Kennedy v. Commonwealth

59 Ky. 36 | Ky. Ct. App. | 1859

JUDGE STITES

delivered the opinion of the court:

This appeal is prosecuted by Kennedy to reverse a judgment of the Fulton criminal court, sentencing him to the penitentiary for uttering and passing a counterfeit bank bill.

Three grounds are relied on :

1. That the demurrer to the indictment and motion in arrest of judgment should have been sustained, because the indictment fails to charge facts constituting a public offense.

2. That improper testimony was allowed to go to the jury; and

3. That there was error in refusing the 4th instruction asked for by appellant.

The prosecution seems to have been had under the following provision of the Revised Statutes :

“ If any person shall forge or counterfeit a bank bill, or note or check, or draft, upon a bank, or the certificate of deposit of money therein, of any bank or company incorporated by law, in any part of the United States, or any indorsement thereon; or shall erase or alter the same, or any indorsement thereon; or shall tender in payment, utter, vend, exchange, barter, or demand to have exchanged for money, any such forged, erased, alter*37ed, or counterfeited bill, note, draft, check, or certificate of deposit, or the indorsement thereon, knowing the same to.be i forged, counterfeited, erased or altered, he shall be confined in the penitentiary not less than two, nor more than ten years.”

The indictment is in the usual form, and charges that “ the defendant did pay, pass, and utter to Wm. Cox one forged and counterfeit bank bill, of the denomination of three dollars, on the Merchants’ Bank of Massachusetts, knowing it to be forged and counterfeit at the time, &c;” but fails to allege that the bank on which the bill purported to be was a bank incorporated by law; and it is contended that this omission is fatal, because, as is said, without such averment, the facts stated in the indictment do not constitute a public offense within the meaning or words of the section referred to.

The precise relation tand effect of the words “ incorporated by law,” as used in the section cited, are rendered somewhat obscure by the punctuation^ and arrangement of the preceding part of the sentence in which they are found ; and hence the doubt whether they were intended to refer only to banks or. companies upon which certificates of deposit had been forged, or also to banks upon which bills, notes, and checks had been forged.

If the words are made to refer to the former class of banks, and not to the latter, the effect would be to create a manifest distinction between the two offenses in regard to the character of indictment, and amount of evidence necessary to convict.

In prosecutions for forging or passing certificates of deposit, it would be necessary to allege and prove that the banks or companies upon which they purported to be were incorporated by law; whereas, in prosecutions for forging, or passing bills, notes, checks, or drafts upon the same banks or companies, such allegation or proof would be wholly useless.

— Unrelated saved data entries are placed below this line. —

/-- Slots of a port made stale (R211): SHIFTED, or STAGED in the shift registers; their arms are withdrawn. -/
def Port.makeStale (P : Port) (cause : Nat) : Port :=
  let hit (x : Slot) : Bool := x.st == .shifted || (x.st == .staged && x.inRegs)
  { P with slots := P.slots.map (fun x => if hit x then { x with stale := some (x.stale.getD cause) } else x),
           arms := P.arms.filter fun a => !(P.slots.any fun x => hit x && x.ctx == a.ctx && x.k == a.k) }

/-- Every port's latched slots stale. -/
def Hw.staleAll (h : Hw) (d cause : Nat) : Hw := h.onDie d fun D => { D with ports := D.ports.map (·.makeStale cause) }

/-! ### The end of a slot and of a context (R206, R210, R228, R248, R268) -/

/-- Lines that no slot left on the port needs leave the rings (R210, R248); a decoded line stays at least until it is toned. -/
def Hw.trimRings (h : Hw) (d p : Nat) : Hw :=
  match h.portCtx d p with
  | none => h
  | some c =>
    let f := c.slotAt p
    h.onPort d p fun P =>
      { P with decoded := P.decoded.filter fun l =>
                 !(l.ctx = c.num ∧ (l.line + h.dMax d p < f ∨
                   (l.line + h.dMin d p < f + 7 ∧ P.toned.any fun t => t.ctx = l.ctx ∧ t.line = l.line))),
               toned := P.toned.filter fun l => !(l.ctx = c.num ∧ l.line + h.dMax d p < f) }

/-- A RETIRING bank becomes FREE (R228); its bytes stay until the next build. -/
def Hw.retireBank (h : Hw) (d : Nat) : Hw :=
  (List.range 2).foldl (fun h b =>
    let other := 1 - b
    let c := h.rd d A.swap_context other
    let l := h.rd d A.swap_line other
    let clear (p : Nat) : Bool :=
      match h.ctx? d c with
      | some x => !x.ports.testBit p || !h.ctxPrints d c || decide (l + h.dMax d p ≤ x.slotAt p + 7)
      | none => true
    let used := (h.printingCtxs d).any fun x => x.num ≠ c ∧ h.bankFor d x.num (x.slot.foldl min 0xFFFFFFFF) = b
    if h.rd d A.bank_state b = 4 ∧ (List.range 24).all clear ∧ !used then
      (h.wr d A.bank_state b 0).event d Ev.tbRetired (leBytes 1 b ++ leBytes 1 c ++ leBytes 4 l)
    else h) h

/-- Bands of a context that never reached their lines end with fate STATE (R576); those reached took effect. -/
def Hw.endBands (h : Hw) (d c : Nat) : Hw :=
  let ids := (h.die d).ports.flatMap fun P => (P.bands.filter fun b => b.ctx = c).map fun b => b.id
  let reached (i : Nat) : Bool := (List.range 24).any fun p =>
    (h.port d p).bands.any fun b => b.id == i && b.ctx == c && (match h.ctx? d c with
      | some x => decide (b.first < x.slotAt p)
      | none => false)
  let h := ids.eraseDups.foldl (fun h i => h.settle i (if reached i then 0 else Status.state.code)) h
  h.onDie d fun D => { D with ports := D.ports.map fun P => { P with bands := P.bands.filter fun b => b.ctx ≠ c } }

/-- The SEAM record of a port whose slots were lost to a fault (R200), written once. -/
def Hw.writeLost (h : Hw) (d c p : Nat) : Hw :=
  match (h.port d p).lost with
  | none => h
  | some (first, n) =>
    let h := h.onPort d p fun P => { P with lost := none }
    if n = 0 then h else h.defect d 3 c p n 0 first

/-- A slot has fired and has row-group pulses still to give (R153). -/
def Port.tailOf (P : Port) (c k : Nat) : Bool := P.firing.any fun f => f.ctx == c && f.k == k

/-- What a context leaves behind when it ends by DONE, CLOSE or ABORT (R200, R252, R576); a fired line keeps its remaining
pulses (R153). -/
def Hw.endCtx (h : Hw) (d c : Nat) : Hw :=
  let ports := ((h.ctx? d c).map fun x => portsOf x.ports).getD []
  let h := ports.foldl (fun h p => h.writeLost d c p) h
  let h := (h.endChanges d c).endBands d c
  h.onDie d fun D => { D with ports := D.ports.map fun P =>
    { P with slots := P.slots.filter (fun x => x.ctx ≠ c ∨ P.tailOf x.ctx x.k), decoded := P.decoded.filter (fun x => x.ctx ≠ c),
             toned := P.toned.filter (fun x => x.ctx ≠ c), arms := P.arms.filter fun a => a.ctx ≠ c ∨ P.tailOf a.ctx a.k } }

/-- With no context printing the line engine is IDLE; ESTOP stays (R155, R265, R167). -/
def Hw.idleEngine (h : Hw) (d : Nat) : Hw :=
  if h.printing d then h
  else
    let h := h.onDie d fun D => { D with hwmOn := false, leaving := false }
    if h.rd d A.le_state 0 = 5 then h else h.wr d A.le_state 0 0

/-- A context whose every port has ended enters DONE (R268). -/
def Hw.ctxDone (h : Hw) (d c : Nat) : Hw :=
  match h.ctx? d c with
  | some x =>
    if h.ctxState d c = ctxPRINTING ∧ (portsOf x.ports).all (h.portEnded d x) then
      ((h.endCtx d c).ctxTo d c ctxDONE).idleEngine d
    else h
  | none => h

/-- The first unfired slot of a port moves past `k` and past the slots dropped before their turn (R206). -/
def Hw.advance (h : Hw) (d p : Nat) (c : Ctx) (k : Nat) : Hw :=
  let dropped (j : Nat) : Bool := (h.port d p).slots.any fun x => x.ctx = c.num ∧ x.k = j ∧ x.st = .dropped
  let n := ((List.range 128).takeWhile fun i => dropped (k + 1 + i)).length
  let f := k + 1 + n
  let h := h.onCtx d c.num fun x => { x with slot := x.slot.set p f }
  let h := h.onPort d p fun P =>
    { P with slots := P.slots.filter fun x => !(x.ctx = c.num ∧ x.k < f ∧ x.st ≠ .shifted),
             arms := P.arms.filter fun a => !(a.ctx = c.num ∧ a.k < f ∧ (P.firing.map (·.k)) ≠ some a.k) }
  let h := (h.takeChanges d).trimRings d p
  let h := (h.prepare d p).ctxDone d c.num
  h.retireBank d

end Sys2Proof.Machine
end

It seems to us that such distinction was not intended by the Legislature, and that the sentence referred to is not fairly susceptible of such construction. Both offenses are placed on the same footing throughout the section. They belong to the same class, and are subjected to the same punishment; and it is apparent that the same allegations and proof — as to the char*38acter of the bank or company on which the counterfeited bill or certificate of deposit purports to be — are demanded in both.

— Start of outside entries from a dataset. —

/-- The queries of a port given up: HP_QUERY is answered with NO_RESPONSE. -/
def Hw.dropQueries (h : Hw) (d p : Nat) : Hw :=
  let h := (h.port d p).queries.foldl (fun h q => match q.asker with
    | some a => h.putReply a.1 a.2 ⟨.ok, wordBytes [256] ++ List.replicate 32 0⟩
    | none => h) h
  h.onPort d p fun P => { P with queries := [] }

/-- A port enters FAULT (R199, R200). -/
def Hw.portFault (h : Hw) (d p b : Nat) : Hw :=
  let f := match h.portCtx d p with
    | some c => c.slotAt p
    | none => 0
  let h := h.wr d A.hp_fault p (h.rd d A.hp_fault p ||| 2 ^ b)
  if h.rd d A.hp_state p = 5 then h
  else
    let h := h.wr d A.hp_state p 5
    let h := h.onPort d p fun P =>
      { P with arms := [], firing := none, latchKnown := false, lost := some (f, 0), slots := P.slots.filter (fun x => x.st = .prepared) }
    let h := (h.dropQueries d p).spitDrop d (· == p)
    let h := (h.event d Ev.hpFault (leBytes 1 p ++ leBytes 1 (h.rd d A.hp_fault p) ++ leBytes 4 f)).showPort d p
    if h.rd d A.fault_action p = 1 then h.startStop d 3 else h

/-- LVDS_FAULT (R199): the driver of pair `bit` of an enabled port. -/
def execLvdsFault (die port pair : Nat) (s : State) : Host.Outcome State Fault Refusal :=
  s.onUnit die port 24 fun _ h =>
    if h.rd die A.hp_enable port = 0 ∨ 5 ≤ pair then h else h.portFault die port pair

/-- What an answered query leaves (R193, R194). -/
def Hw.queryAnswer (h : Hw) (d p : Nat) (q : Query) (data : List Byte) : Hw :=
  let h := if h.rd d A.head_query p = 0 then h.wr d A.head_query p 1 else h
  if q.cmd = 1 then
    let old := (h.port d p).ident
    let h := (h.setBlk (rkey d A.head_id p) data).onPort d p fun P => { P with ident := data }
    if old = [] ∨ old = data then h
    else h.event d Ev.hpHeadChanged (leBytes 1 p ++ old.take 8 ++ data.take 8)
  else if q.cmd = 2 ∧ q.arg = 0 then (h.wr d A.head_temp p (leNat data)).wr d A.head_temp_tb1 p (h.tb d 1)
  else h

/-- The reply of HP_QUERY: result, length, data padded to 32 bytes. -/
def queryReply (result : Nat) (data : List Byte) : Reply :=
  ⟨.ok, wordBytes [result * 256 + data.length] ++ data ++ List.replicate (32 - data.length) 0⟩

/-- The end of the query under way: result 0 answered, 1 NO_RESPONSE, 2 CRC_FAIL (R192, R199). -/
def Hw.queryEnd (h : Hw) (d p : Nat) (q : Query) (result : Nat) (data : List Byte) : Hw :=
  let h := h.onPort d p fun P => { P with queries := P.queries.drop 1 }
  let supported := h.rd d A.head_query p = 1
  let bad := result = 2 ∨ (result = 1 ∧ supported)
  let h := if result = 0 then h.queryAnswer d p q data
    else if result = 1 ∧ h.rd d A.head_query p = 0 then h.wr d A.head_query p 2 else h
  let h := if bad then (h.add d A.query_errs p).event d Ev.hpQueryErr (leBytes 1 p ++ leBytes 1 q.cmd ++ leBytes 1 result) else h
  let h := h.onPort d p fun P => { P with queryFails := if result = 0 then 0 else P.queryFails + 1 }
  let h := match q.asker with
    | some a => h.putReply a.1 a.2 (queryReply result (if result = 0 then data else []))
    | none => h
  let h := h.latchLost d p
  if supported ∧ 3 ≤ (h.port d p).queryFails then h.portFault d p 7
  else if (h.port d p).queries.isEmpty then (h.wr d A.hp_state p 1).refreshPorts d else h

/-- HEAD_QUERY (R191 to R193): the query under way ends, with the start bit seen or not, the reply bytes and their CRC. -/
def execHeadQuery (die port : Nat) (start : Bool) (data : List Byte) (crc : Nat) (s : State) :
    Host.Outcome State Fault Refusal :=
  s.onUnit die port 24 fun _ h =>
    match (h.port die port).queries with
    | [] => h
    | q :: _ =>
      let bs := data.take q.len
      let ok := decide (bs.length = q.len) && crcMsb 8 0x07 (bs.flatMap fun b => bitsMsb 8 b.toNat) == crc
      h.queryEnd die port q (if !start then 1 else if ok then 0 else 2) bs

/-- HP_QUERY (R195): completes with the query's end. -/
def execHpQuery (h : Hdr) (port arg cmd len : Nat) (s : State) : Host.Outcome State Fault Refusal :=
  s.commandHold h 0x0402 (opObj 0x0402 port) fun _ d hw =>
    let known := (cmd = 1 ∧ arg = 0) ∨ (cmd = 2 ∧ arg < 4) ∨ (cmd = 3 ∧ arg = 0) ∨
      (0x80 ≤ cmd ∧ cmd < 256 ∧ arg < 256 ∧ 1 ≤ len ∧ len ≤ 32)
    if 24 ≤ port ∨ ¬known then (some (.err .range), hw)
    else if hw.rd d A.hp_state port ≠ 1 then (some (.err .state), hw)
    else
      let n := if cmd = 1 then 16 else if cmd < 0x80 then 2 else len
      (none, (hw.onPort d port fun P => { P with queries := P.queries ++ [⟨cmd, arg, n, some (h.origin, h.tag)⟩] }).wr d
        A.hp_state port 4)

/-! ### HP_CTRL (R201, R203) -/

/-- The offsets of a port do not decrease over its row groups (R182). -/
def Hw.rgOrdered (h : Hw) (d p : Nat) : Bool :=
  (List.range (h.rgCount d p - 1)).all fun g => decide (h.rd d ⟨0x06, 0x10 + g⟩ (p + 1) ≤ h.rd d ⟨0x06, 0x11 + g⟩ (p + 1))

/-- HP_CTRL acts on every named port or on none (R203): the first that fails, and why. -/
def hpCtrl (ports : Nat) (check : Nat → Option Status) (act : Hw → Nat → Hw) (h : Hw) : Reply × Hw :=
  if 2 ^ 24 ≤ ports then refuse .range h
  else
    match (portsOf ports).findSome? fun p => (check p).map fun st => (p, st) with
    | some (p, st) => (⟨st, wordBytes [p]⟩, h)
    | none => (.words [0xFF], (portsOf ports).foldl act h)

/-- HP_ENABLE. -/
def execHpEnable (h : Hdr) (ports : Nat) (s : State) : Host.Outcome State Fault Refusal :=
  s.command h 0x0401 (opObj 0x0401 (lowBit ports)) fun _ d hw =>
    hpCtrl ports (fun p => if hw.rd d A.hp_enable p = 1 then some .state else if !hw.rgOrdered d p then some .range else none)
      (fun hw p => (hw.wr d A.hp_enable p 1).portUp d p) hw

/-- A port disabled: OFF; the SEAM record of a port in FAULT is written (R200, R203). -/
def Hw.portOff (h : Hw) (d p : Nat) : Hw :=
  let c := ((h.portCtx d p).map (·.num)).getD 0
  let h := if h.rd d A.hp_state p = 5 then h.writeLost d c p else h
  let h := (((h.dropQueries d p).wr d A.hp_enable p 0).wr d A.hp_state p 0).wr d A.hp_fault p 0
  h.onPort d p fun P => { P with latchKnown := false, arms := [], firing := none, lost := none }

/-- HP_DISABLE. -/
def execHpDisable (h : Hdr) (ports : Nat) (s : State) : Host.Outcome State Fault Refusal :=
  s.command h 0x0401 (opObj 0x0401 (lowBit ports)) fun _ d hw =>
    hpCtrl ports (fun p => if hw.rd d A.hp_state p = 2 ∨ hw.rd d A.hp_state p = 3 then some .state else none)
      (fun hw p => hw.portOff d p) hw

/-- Slots of a port, from its first unfired one, whose commit deadline has passed (R201). -/
def Hw.missedSlots (h : Hw) (d : Nat) (c : Ctx) (p : Nat) : Nat :=
  let f := c.slotAt p
  let past (n : Nat) : Bool :=
    match h.tFire d c (f + n - 1) p 0 with
    | some t => t ≤ h.now8 d + 8 * h.commitLead d p
    | none => false
  (List.range 24).reverse.foldl (fun n i => if past (n + 2 ^ i) then n + 2 ^ i else n) 0

/-- Slots of a port in FAULT that pass are lost to the fault (R200, R201). -/
def Hw.loseSlots (h : Hw) (d p : Nat) (c : Ctx) (n : Nat) : Hw :=
  if n = 0 then h
  else
    let f := c.slotAt p
    let h := h.onPort d p fun P =>
      { P with lost := match P.lost with
          | some (a, m) => if m = 0 then some (f, n) else some (a, m + n)
          | none => some (f, n),
               slots := P.slots.filter fun x => !(x.ctx = c.num ∧ x.k < f + n) }
    (h.add d A.lines_lost p n).advance d p c (f + n - 1)

/-- At a pair, the slots of ports in FAULT that have passed are lost (R200). -/
def Hw.faultPass (h : Hw) (d : Nat) : Hw :=
  (List.range 24).foldl (fun h p =>
    match h.portCtx d p with
    | some c =>
      if h.rd d A.hp_enable p = 1 ∧ h.rd d A.hp_state p = 5 ∧ h.rd d A.le_state 0 = 1 ∧ h.ctxPrints d c.num then
        h.loseSlots d p c (h.pastSlots d c p)
      else h
    | none => h) h

/-- A port restarted (R201): resumed at the first slot whose commit deadline lies ahead. -/
def Hw.portRestart (h : Hw) (d p : Nat) : Hw :=
  let h := h.wr d A.hp_fault p 0
  match h.portCtx d p with
  | none => ((h.onPort d p fun P => { P with lost := none }).portUp d p).event d Ev.hpRecover (leBytes 1 p ++ leBytes 4 0)
  | some c =>
    let h := if h.ctxPrints d c.num ∧ h.rd d A.le_state 0 = 1 then h.loseSlots d p c (h.missedSlots d c p) else h
    let f := ((h.ctx? d c.num).map (·.slotAt p)).getD 0
    let h := ((h.writeLost d c.num p).portUp d p).event d Ev.hpRecover (leBytes 1 p ++ leBytes 4 f)
    h.prepare d p

/-- HP_RESTART (R201, R203): a port whose driver is still faulty keeps its FAULT. -/
def execHpRestart (h : Hdr) (ports bad : Nat) (s : State) : Host.Outcome State Fault Refusal :=
  s.command h 0x0401 (opObj 0x0401 (lowBit ports)) fun _ d hw =>
    hpCtrl ports (fun p => if hw.rd d A.hp_state p ≠ 5 ∨ bad.testBit p then some .state else none)
      (fun hw p => hw.portRestart d p) hw

/-! ### Spitting (R196 to R198, R204) -/

/-- Parked spitting begun (R196, R197). -/
def hpSpitBody (ports lines d : Nat) (hw : Hw) : Reply × Hw :=
  let st := hw.rd d A.le_state 0
  let bad (p : Nat) : Bool := [0, 5, 4, 3].contains (hw.rd d A.hp_state p) || (hw.rd d A.hp_state p == 2 && st != 4)
  if 2 ^ 24 ≤ ports ∨ 1000000 < lines then refuse .range hw
  else if !hw.hsIn.testBit 1 ∨ st = 5 ∨ st = 1 ∨ st = 2 ∨ st = 3 ∨ (portsOf ports).any bad then refuse .state hw
  else
    let hw := (portsOf ports).foldl (fun hw p => (hw.latchLost d p).wr d A.hp_state p 3) hw
    okWith (hw.onDie d fun D => { D with spits := D.spits ++ [{ ports := (portsOf ports).map (·, 0), lines := lines }] })

/-- HP_SPIT_PARKED. -/
def execHpSpitParked (h : Hdr) (ports lines : Nat) (s : State) : Host.Outcome State Fault Refusal :=
  s.command h 0x0403 (opObj 0x0403 (lowBit ports)) fun _ d hw => hpSpitBody ports lines d hw

/-- HP_SPIT_STOP. -/
def execHpSpitStop (h : Hdr) (ports : Nat) (s : State) : Host.Outcome State Fault Refusal :=
  s.command h 0x0403 (opObj 0x0403 (lowBit ports)) fun _ d hw =>
    if 2 ^ 24 ≤ ports then refuse .range hw
    else
      okWith ((hw.spitDrop d ports.testBit).spitOff d (portsOf ports))

/-- The pulses of a spit line, one for each row group. -/
def Hw.spitPulses (h : Hw) (d p t : Nat) : Hw :=
  (List.range (h.rgCount d p)).foldl (fun h g => h.pulseFire d p g (t + g * 8 * h.rd d A.fire_spacing_ns p)) h

/-- SPIT_LINE (R196, R197): the next spit line of a port is shifted, latched and fired at TB1 time `t`. -/
def execSpitLine (die port t : Nat) (s : State) : Host.Outcome State Fault Refusal :=
  s.onUnit die port 24 fun _ h =>
    let h := h.until die t
    match (h.die die).spits.find? fun j => j.ports.any fun x => x.1 = port with
    | none => h
    | some (j : SpitJob) =>
      let i : Nat := ((j.ports.find? fun x => x.1 = port).map (·.2)).getD 0
      if !h.hsIn.testBit 1 ∨ (List.range h.n).any (fun e => h.rd e A.le_state 0 == 5) ∨ (j.lines ≠ 0 ∧ j.lines ≤ i) then h
      else
        let lv := (List.range (h.rd die A.nozzles port)).map (h.spitLevel die port i)
        let h := (h.sendLine die port i lv).emit (.latch die port i)
        let h := (h.spitPulses die port (h.now8 die)).add die A.spit_lines port
        let j' : SpitJob := { j with ports := j.ports.map fun x => if x.1 = port then (port, i + 1) else x }
        if (j.lines != 0 && j'.ports.all (fun x => decide (j.lines ≤ x.2))) then
          let h := h.onDie die fun D => { D with spits := D.spits.filter fun x => x ≠ j }
          (h.event die Ev.hpSpitDone (leBytes 4 ((j.ports.map (2 ^ ·.1)).sum) ++ leBytes 4 j.lines)).spitOff die (j.ports.map (·.1))
        else h.onDie die fun D => { D with spits := D.spits.map fun x => if x = j then j' else x }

That the bank or company on which the bill or certificate has been forged is “ incorporated by law in some part of the United States,” is a fact essential to either offense. It is made so by the law creating them; and in order to convict of either, it is indispensably necessary that such fact be averred and proved. This is clearly intimated in the case of the Commonwealth vs. Craig, (15 B. Mon., 536,) though that case went off upon another ground. But in view of the statute supra, it is deemed hardly necessary to refer to cases upon this question;

It seems to us, therefore, that the indictment in question is fatally defective in not averring that the “ Merchants’ Bank of Massachusetts” was a bank incorporated by law, and that the court below erred in not sustaining appellant’s demurrer to the same.

This conclusion disposes of the ground relating to the 4th instruction asked for and refused; and likewise obviates the ’necessity of passing upon the admissibility of the evidence t© the introduction of which appellant objected.

Wherefore, the judgment is reversed, and cause remanded with directions to set it aside, and to enter a judgment sustaining the demurrer, and for such other and further proceedings as may be necessary, not inconsistent with this opinion.